Second step: in the carbon nano-tube liquid chromatography packed column access high performance liquid chromatography with preparation, flow velocity 0.15ml/min, sample concentration 1g/L, sample size 1 μ L, record detector signal, according to following formula (1), measure the retention time of organic compound on the carbon nano-tube liquid-phase chromatographic column calculate Retention factor k '

k′=(t _R-t ₀)/t ₀ (1)

Wherein k' is the retention factors of organic compound on chromatographic column; t _R, t ₀It is respectively retention time and the dead time of organic compound.
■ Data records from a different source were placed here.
-- ==== Sys2Proof/Machine/Encoder.lean ====
section
/-! DEFINITION. Machine/Encoder.lean: the delta capture commands (40_encoder.md R121, R122). -/

namespace Sys2Proof.Machine

/-- `DCAP w` (R121): RES0 <- PEND[w], PEND[w] <- 0, STATUS <- 0, in one step. -/
def execDcap (w : Wheel) (s : State) : Host.Outcome State Fault Refusal :=
  .next (((s.setRes0 (s.wheel w).pend).setWheel w (s.wheel w).clearPend).setStatus 0)

/-- Clear PEND of every wheel (R122). -/
def State.clearAllPend (s : State) : State := { s with wheels := s.wheels.map WheelRegs.clearPend }

/-- `DCAPA` (R122): RESi <- PEND[i] and PEND[i] <- 0 for every wheel, STATUS <- 0, in one step. -/
def execDcapa (s : State) : Host.Outcome State Fault Refusal :=
  .next ((s.setRes (s.wheel .fl).pend (s.wheel .fr).pend (s.wheel .rr).pend (s.wheel .rl).pend).clearAllPend.setStatus 0)

end Sys2Proof.Machine
end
Calculate the reservation thermodynamic parameter of organic compound on the carbon nano-tube liquid-phase chromatographic column according to van ' t Hoff equation (2)

Wherein Δ H ° and Δ S ° is respectively that solute is at Entropy Changes and the enthalpy change of alternate migration; T is thermodynamic temperature; R is mol gas constant; φ is the fixedly phase of chromatographic column and the volume ratio of mobile phase.Adopt weight method, can calculate φ by formula (3)

φ = \frac{V_{s}}{V_{m}} - - - (3)

V wherein _sAnd V _mRespectively stationary phase volume and mobile phase volume.

According to equation (4), calculate Gibbs free energy (Δ G °)

ΔG°=ΔH°-TΔS° (4)

Adopt high performance liquid chromatography-frontal analysis, according to the saturated extent of adsorption (q of equation (5) unit of account volume carbon nano-tube ^*)

q^{*} = \frac{C_{e} F_{v} (t_{eq .} - t_{h} - t_{e})}{V_{c} - F_{v} t_{h}} - - - (5)

F wherein _vFlow velocity for mobile phase; t _eq.Be the time of equivalent area; t _hBe the residence time in post; t _eBe pump dead time outside chromatographic column between detecting device; V _cFree column volume for chromatographic column; C _eBe liquid equilibrium concentration (g/L).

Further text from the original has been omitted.